[EXERCISE PROMPT]:
From the listing below, reproduce word for word the part that opens with the line containing "def execCrcByte (b" and closes with the line containing "(R86), on a"; reproduce nothing else.

[RECORDS TO USE]:
/-! ## Decoding and encoding -/

@[simp] theorem ttbcr2Fields_isMrcMcr (top : BitVec 4) (l : BitVec 1) (t : RegNum) :
    (ttbcr2Fields top l t).isMrcMcr = true := rfl

@[simp] theorem ttbcr2Fields_selectsTtbcr2 (top : BitVec 4) (l : BitVec 1) (t : RegNum) :
    (ttbcr2Fields top l t).selectsTtbcr2 = true := rfl

@[simp] theorem rtField_toFin (t : RegNum) : (BitVec.ofNat 4 t.val).toFin = t := by
  revert t; decide

/-- The Rt field is a number exactly if the register number is. -/
theorem toFin_eq_iff {b : BitVec 4} {t : RegNum} : (b.toFin : RegNum) = t ↔ b = BitVec.ofNat 4 t.val := by
  revert b t; decide

theorem Instr.wf_iff {i : Instr} : i.wf = true ↔ i.rt ≠ 15 ∧ (i.iset = .t32 → i.rt ≠ 13) := by
  simp only [Instr.wf, Instr.rtNotFifteen, Instr.rtNotThirteenInT32, Bool.and_eq_true, Bool.or_eq_true, bne_iff_ne,
    ne_eq, ← imp_iff_not_or]

/-- The word of a well-formed instruction decodes to it in its own instruction set. -/
theorem decodeWord_encode {i : Instr} (h : i.wf = true) : decodeWord i.iset (encode i) = .instr i := by
  obtain ⟨h15, h13⟩ := Instr.wf_iff.1 h
  have field_ne {t n : RegNum} (hn : t ≠ n) : BitVec.ofNat 4 t.val ≠ BitVec.ofNat 4 n.val := fun e =>
    hn (by rw [← toFin_eq_iff.2 e.symm, rtField_toFin])
  cases i with
  | mrcA32 c t | mcrA32 c t =>
    refine decodeA32_eq_instr.2 ⟨c, ?_⟩
    simp only [encode, fieldsOf_word, ttbcr2Fields_isMrcMcr, ttbcr2Fields_selectsTtbcr2, true_and]
    exact ⟨Cond.ofBits_bits c, field_ne h15, by simp [ttbcr2Fields, a32Of]⟩
  | mrcT32 t | mcrT32 t =>
    refine decodeT32_eq_instr.2 ?_
    simp only [encode, fieldsOf_word, ttbcr2Fields_isMrcMcr, ttbcr2Fields_selectsTtbcr2, true_and]
    exact ⟨rfl, field_ne h15, field_ne (h13 rfl), by simp [ttbcr2Fields, t32Of]⟩

/-- A word that decodes is the word of the instruction it decodes to, which is well-formed and of that instruction
set. -/
theorem encode_of_decodeWord {set : ISet} {w : Word} {i : Instr} (h : decodeWord set w = .instr i) :
    i.wf = true ∧ i.iset = set ∧ encode i = w := by
  cases set with
  | a32 =>
    obtain ⟨c, hm, hc, hs, h15, rfl⟩ := decodeA32_eq_instr.1 h
    refine ⟨Instr.wf_iff.2 ?_, a32Of_iset .., ?_⟩
    · rw [a32Of_rt, a32Of_iset]
      exact ⟨mt toFin_eq_iff.1 h15, nofun⟩
    · rw [encode_a32Of, Cond.bits_of_ofBits hc, ← Fields.eq_ttbcr2Fields hm hs, word_fieldsOf]
  | t32 =>
    obtain ⟨hm, htop, hs, h15, h13, rfl⟩ := decodeT32_eq_instr.1 h
    refine ⟨Instr.wf_iff.2 ?_, t32Of_iset .., ?_⟩
    · rw [t32Of_rt]
      exact ⟨mt toFin_eq_iff.1 h15, fun _ => mt toFin_eq_iff.1 h13⟩
    · rw [encode_t32Of, ← htop, ← Fields.eq_ttbcr2Fields hm hs, word_fieldsOf]
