-- ==== Sys2Proof/Machine/Engine.lean ====
section
/-! DEFINITION. The two operations of the checksum engine (spec/40_checksum.md R104, R105). -/

namespace Sys2Proof.Machine

open Sys2Proof

/-- `CRC.CLR` (R104). -/
def execCrcClr (s : State) : Host.Outcome State Fault Refusal := .next s.crcClear

/-- `CRC.BYTE(b)` (R105): atomic, and it shifts eight times for every byte. -/
def execCrcByte (b : Byte) (s : State) : Host.Outcome State Fault Refusal := .next (s.crcAbsorb b)

end Sys2Proof.Machine
end

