-- ==== Sys2Proof/Machine/Core.lean ====
section
/-! DEFINITION. The machine as the host's interface reads it. -/

def Sys2Proof.core : Host.Core :=
  { State := Sys2Proof.Machine.State, Fault := Sys2Proof.Machine.Fault, Refusal := Sys2Proof.Machine.Refusal,
    step := Sys2Proof.Machine.step, reset := Sys2Proof.Machine.State.reset }
end

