-- ==== Sys2Proof/Machine/Notation.lean ====
section
/-! DEFINITION. The host notation and its pseudo-operations (spec/30_encoding.md R86, R87): how a host program becomes
entries of the inbox. -/

namespace Sys2Proof.Machine

open Sys2Proof

/-- `WR <REG>, <value>` (R86), on a register data path of `W` bits. -/
def wr (W : Nat) (r : Reg) (v : Nat) : Request := .host (writeAccess W r v)

/-- `RD <REG>` (R86). -/
def rd (W : Nat) (r : Reg) : Request := .host (readAccess W r)

/-- `CMD NOP` (R86). -/
def cmdNopLine (W : Nat) : Request := wr W .ctrl 0

/-- `CMD START` (R86). -/
def cmdStartLine (W : Nat) : Request := wr W .ctrl 1

/-- `CMD CLR` (R86). -/
def cmdClrLine (W : Nat) : Request := wr W .ctrl 2

/-- `CMD CRC_CLR` (R86). -/
def cmdCrcClrLine (W : Nat) : Request := wr W .ctrl 4

/-- `ENCODE rid, cap, len` (R87). -/
def encodeLines (W rid cap len : Nat) : List Request :=
  [wr W .reportId rid, wr W .chunkCap cap, wr W .payloadLen len, cmdStartLine W]

/-- `CRC8 b0, b1, ..., bk` (R87). -/
def crc8Lines (W : Nat) (bytes : List Byte) : List Request :=
  cmdCrcClrLine W :: bytes.map (fun b => wr W .crcData b.toNat) ++ [rd W .crcValue]

/-- `WAIT` in the untimed model (R87): let the block run until `mode != BUSY`, for at most so many steps. -/
def waitLine : Nat → State → Host.Outcome State Fault Refusal
  | 0, s => .next s
  | k + 1, s =>
    if s.mode = .busy then
      match step s with
      | .next t => waitLine k t
      | .fault r => .fault r
      | .refused r => .refused r
    else .next s

/-- `k` steps of the machine. -/
def runSteps (k : Nat) (s : State) : Host.Outcome State Fault Refusal := core.run k s

end Sys2Proof.Machine
end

[REPLY TO THE EXERCISE]:
def execCrcByte (b : Byte) (s : State) : Host.Outcome State Fault Refusal := .next (s.crcAbsorb b)

end Sys2Proof.Machine
end

-- ==== Sys2Proof/Machine/Core.lean ====
section
/-! DEFINITION. The machine as the host's interface reads it. -/

def Sys2Proof.core : Host.Core :=
  { State := Sys2Proof.Machine.State, Fault := Sys2Proof.Machine.Fault, Refusal := Sys2Proof.Machine.Refusal,
    step := Sys2Proof.Machine.step, reset := Sys2Proof.Machine.State.reset }
end

-- ==== Sys2Proof/Machine/Notation.lean ====
section
/-! DEFINITION. The host notation and its pseudo-operations (spec/30_encoding.md R86, R87): how a host program becomes
entries of the inbox. -/

namespace Sys2Proof.Machine

open Sys2Proof

/-- `WR <REG>, <value>` (R86), on a register data path of `W` bits. -/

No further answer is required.